Like most geochronological techniques, the three dating techniques require specialised training, laboratories, and equipment, and they involve lengthy and costly sample preparation procedures. As a result, studies relying on CRN, luminescence, or radiocarbon techniques will often produce relatively small datasets (n<100) that address very specific research questions and focus on relatively small study areas. Furthermore, the lack of formal reporting standards (Schaefer et al., 2022; Murray et al., 2021; Hajdas et al., 2021) coupled with the disconnect that exists in some cases between the researchers collecting the samples and interpreting the ages and/or rates and the researchers preparing the samples and undertaking the measurements means that the techniques often produce datasets that are unmanaged. These datasets may become forgotten once the study has been completed and results are published, and they may not include sufficient levels of supporting information for the quality of the raw data to be easily determined or for the raw data to be reusable with confidence – for example, in instances where data need to be recalculated due to updated measurement standards and/or data reduction protocols. The above limitations mean that carefully curated compilations of CRN, luminescence, and radiocarbon data are necessary to allow for larger-scale synoptic studies and instances where the quality rating of ages/denudation rates is desirable; moreover, carefully curated compilations of these data are critical to ensuring the longevity and value of often irreplaceable legacy data.

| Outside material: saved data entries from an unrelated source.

-- ==== Sys2Proof/Safety.lean ====
section
/-! DEFINITION. The terms claims are stated in: the invariant of the state, what an instruction may write by the rules
of spec/, how two states may differ, and the stopped and waiting states of spec/60_exceptions.md R236. -/

namespace Sys2Proof.Machine

/-! ### The invariant -/

/-- What every run keeps: memory in its canonical form, so no cell outside 0x000 to 0xFFF (R26); `I` at most 0xFFF
(R28, under `wrap4096`); `pc` at most 0x10FE (R25); and no stack entry above 0x1000, the highest `pc_fetch + 2`
(R74, R102). That `SP` is at most 12 (R30) its type says. -/
abbrev State.Inv (s : State) : Prop :=
  memWf s.mem = true ∧ s.i.toNat < hardware.memSize ∧ s.pc.toNat ≤ 0x10FE ∧
    ∀ k : Fin hardware.stackCapacity, s.stack[k].toNat ≤ hardware.memSize

/-! ### How two states may differ -/

/-- They differ at most in the general registers and `pc`. -/
abbrev SameButRegs (s t : State) : Prop := t = { s with v := t.v, pc := t.pc }

/-- They differ at most in `pc`. -/
abbrev SameButPc (s t : State) : Prop := t = { s with pc := t.pc }

/-- They differ at most in `I` and `pc`. -/
abbrev SameButIndex (s t : State) : Prop := t = { s with i := t.i, pc := t.pc }

/-- They differ at most in memory and `pc`. -/
abbrev SameButMemory (s t : State) : Prop := t = { s with mem := t.mem, pc := t.pc }

/-- They differ at most in the display, the general registers and `pc`. -/
abbrev SameButDraw (s t : State) : Prop := t = { s with display := t.display, v := t.v, pc := t.pc }

/-- They differ at most in the stack, `SP` and `pc`. -/
abbrev SameButStack (s t : State) : Prop := t = { s with stack := t.stack, sp := t.sp, pc := t.pc }

/-- Every register but those named reads the same. -/
abbrev SameRegsBut (ks : List Nibble) (s t : State) : Prop := ∀ k, k ∉ ks → t.reg k = s.reg k

/-- They are equal but for stack entries at index `SP` and above, which no instruction can read (R32). -/
abbrev SameLiveStack (s t : State) : Prop :=
  t = { s with stack := t.stack } ∧ ∀ k : Fin hardware.stackCapacity, k.val < s.sp.val → t.stack[k] = s.stack[k]

/-- The cycle runs and the fetch is in range: no latched fault, Running, `pc` at most 0xFFE (R70, R72). -/
abbrev State.Ready (s : State) : Prop := s.fault = none ∧ s.execState = .running ∧ s.pc.toNat + 1 < hardware.memSize

/-- The opcode at `pc`: the byte at `pc` in bits 15..8, the byte at `pc + 1` in bits 7..0 (R72). -/
def State.opcodeAtPc (s : State) : Word := opcodeOf (s.byteAt s.pc.toNat) (s.byteAt (s.pc.toNat + 1))

end Sys2Proof.Machine

namespace Sys2Proof

/-- Every opcode that agrees with `pattern` on the bits of `mask` decodes to the instruction `f` builds from it
(R84). -/
abbrev DecodesAs (pattern mask : Word) (f : Word → Instr) : Prop :=
  ∀ op : Word, op &&& mask = pattern → decode op = .ok (f op)

/-! ### What an instruction may write, by the rules of spec/ -/

/-- The general registers an instruction writes (R22: `V[X]` by its destination, VF as a flag, `V[0..X]` by FX65). -/
def Instr.writesReg : Instr → Nibble → Bool
  | .ldVxNn x _, k => k == x
  | .addVxNn x _, k => k == x
  | .ldVxVy x _, k => k == x
  | .orVxVy x _, k => k == x
  | .andVxVy x _, k => k == x
  | .xorVxVy x _, k => k == x
  | .addVxVy x _, k => k == x || k == 0xF
  | .subVxVy x _, k => k == x || k == 0xF
  | .shrVx x _, k => k == x || k == 0xF
  | .subnVxVy x _, k => k == x || k == 0xF
  | .shlVx x _, k => k == x || k == 0xF
  | .rndVxNn x _, k => k == x
  | .drwVxVyN _ _ _, k => k == 0xF
  | .ldVxDt x, k => k == x
  | .ldVxK x, k => k == x
  | .ldVxMem x, k => decide (k.toNat ≤ x.toNat)
  | .cls, _ | .ret, _ | .jp _, _ | .call _, _ | .seVxNn _ _, _ | .sneVxNn _ _, _ | .seVxVy _ _, _ => false
  | .sneVxVy _ _, _ | .ldINnn _, _ | .jpV0Nnn _, _ | .skpVx _, _ | .sknpVx _, _ | .ldDtVx _, _ => false
  | .ldStVx _, _ | .addIVx _, _ | .ldFVx _, _ | .ldBVx _, _ | .ldMemVx _, _ => false

/-- How many bytes an instruction stores at `I` and up: FX33 three (R154), FX55 X + 1 (R155), no other any
(R51). -/
def Instr.storedBytes : Instr → Nat
  | .ldBVx _ => 3
  | .ldMemVx x => x.toNat + 1
  | .cls | .ret | .jp _ | .call _ | .seVxNn _ _ | .sneVxNn _ _ | .seVxVy _ _ | .ldVxNn _ _ | .addVxNn _ _ => 0
  | .ldVxVy _ _ | .orVxVy _ _ | .andVxVy _ _ | .xorVxVy _ _ | .addVxVy _ _ | .subVxVy _ _ | .shrVx _ _ => 0
  | .subnVxVy _ _ | .shlVx _ _ | .sneVxVy _ _ | .ldINnn _ | .jpV0Nnn _ | .rndVxNn _ _ | .drwVxVyN _ _ _ => 0
  | .skpVx _ | .sknpVx _ | .ldVxDt _ | .ldVxK _ | .ldDtVx _ | .ldStVx _ | .addIVx _ | .ldFVx _ | .ldVxMem _ => 0

/-- The instructions that can raise an error (R211, R212). -/
def Instr.mayRaise : Instr → Bool
  | .ret | .call _ | .drwVxVyN _ _ _ | .skpVx _ | .sknpVx _ | .ldBVx _ | .ldMemVx _ | .ldVxMem _ => true
  | .cls | .jp _ | .seVxNn _ _ | .sneVxNn _ _ | .seVxVy _ _ | .ldVxNn _ _ | .addVxNn _ _ | .ldVxVy _ _ => false
  | .orVxVy _ _ | .andVxVy _ _ | .xorVxVy _ _ | .addVxVy _ _ | .subVxVy _ _ | .shrVx _ _ | .subnVxVy _ _ => false
  | .shlVx _ _ | .sneVxVy _ _ | .ldINnn _ | .jpV0Nnn _ | .rndVxNn _ _ | .ldVxDt _ | .ldVxK _ | .ldDtVx _ => false
  | .ldStVx _ | .addIVx _ | .ldFVx _ => false

end Sys2Proof

namespace Sys2Proof.Machine

/-! ### The sprite of a draw (R172 to R176) -/

/-- Bit 7-c of row r of the sprite at `I` falls on column `px`, row `py`: the sprite bit that a draw of `n` rows
starting at column `x0`, row `y0` applies to that cell, false where the sprite does not reach it. -/
def State.spriteBit (s : State) (x0 y0 n px py : Nat) : Bool :=
  decide (x0 ≤ px ∧ px < x0 + 8 ∧ y0 ≤ py ∧ py < y0 + n) &&
    (s.byteAt (s.i.toNat + (py - y0))).getLsbD (7 - (px - x0))

/-! ### Stopped and waiting states (R236) -/

/-- The instruction at `pc`, where there is one. -/
def State.instrAtPc (s : State) : Option Instr :=
  if s.fetchFits then (decodeBytes s.fetchBytes).toOption.map Prod.fst else none

/-- Stopped good: no fault, and the word at `pc` is a jump to itself (R236). -/
def State.stoppedGood (s : State) : Bool :=
  s.fault.isNone && match s.instrAtPc with
    | some (.jp nnn) => decide (zext16 nnn = s.pc)
    | _ => false

/-- Stopped bad: a fault is latched (R236). -/
def State.stoppedBad (s : State) : Bool := s.fault.isSome

/-- Waiting: the word at `pc` is FX0A and no key 0x0..0xE is pressed (R236). -/
def State.waiting (s : State) : Bool :=
  match s.instrAtPc with
  | some (.ldVxK _) => (s.firstKey hardware.fx0aScanEnd).isNone
  | _ => false

/-- A safe run ends in no latched fault. -/
def State.safe (s : State) : Bool := !s.stoppedBad

end Sys2Proof.Machine
end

Here, we describe the upgraded and updated version of the database – OCTOPUS v.2. The application part of the database has been extensively rewritten, and it is now running on the Google Cloud Platform (https://cloud.google.com, last access: 13 August 2023). The data are stored in a relational database, and the data collections have been extended to include a global collection of CRN exposure ages on glacial landforms; an Australian collection of OSL and TL ages from aeolian and lacustrine sedimentary archives; OSL, TL, and radiocarbon ages from Sahul (Australia, New Guinea, and the Aru Islands joined by lower sea levels) archaeological records; and a collection of late-Quaternary records of non-human vertebrate fauna fossil ages from Sahul. Supporting data are comprehensive and include bibliographic, contextual, and sample-preparation- and measurement-related information. In the case of fluvial sediment CRN data, the database also includes all necessary information and input files for the recalculation of denudation rates using CAIRN, an open-source program for calculating basin-wide denudation rates from Be-10 and Al-26 data (Mudd et al., 2016). Further, all CRN data have been recalculated and harmonised using the same program. OCTOPUS v.2 can be accessed at https://octopusdata.org (last access: 4 May 2023).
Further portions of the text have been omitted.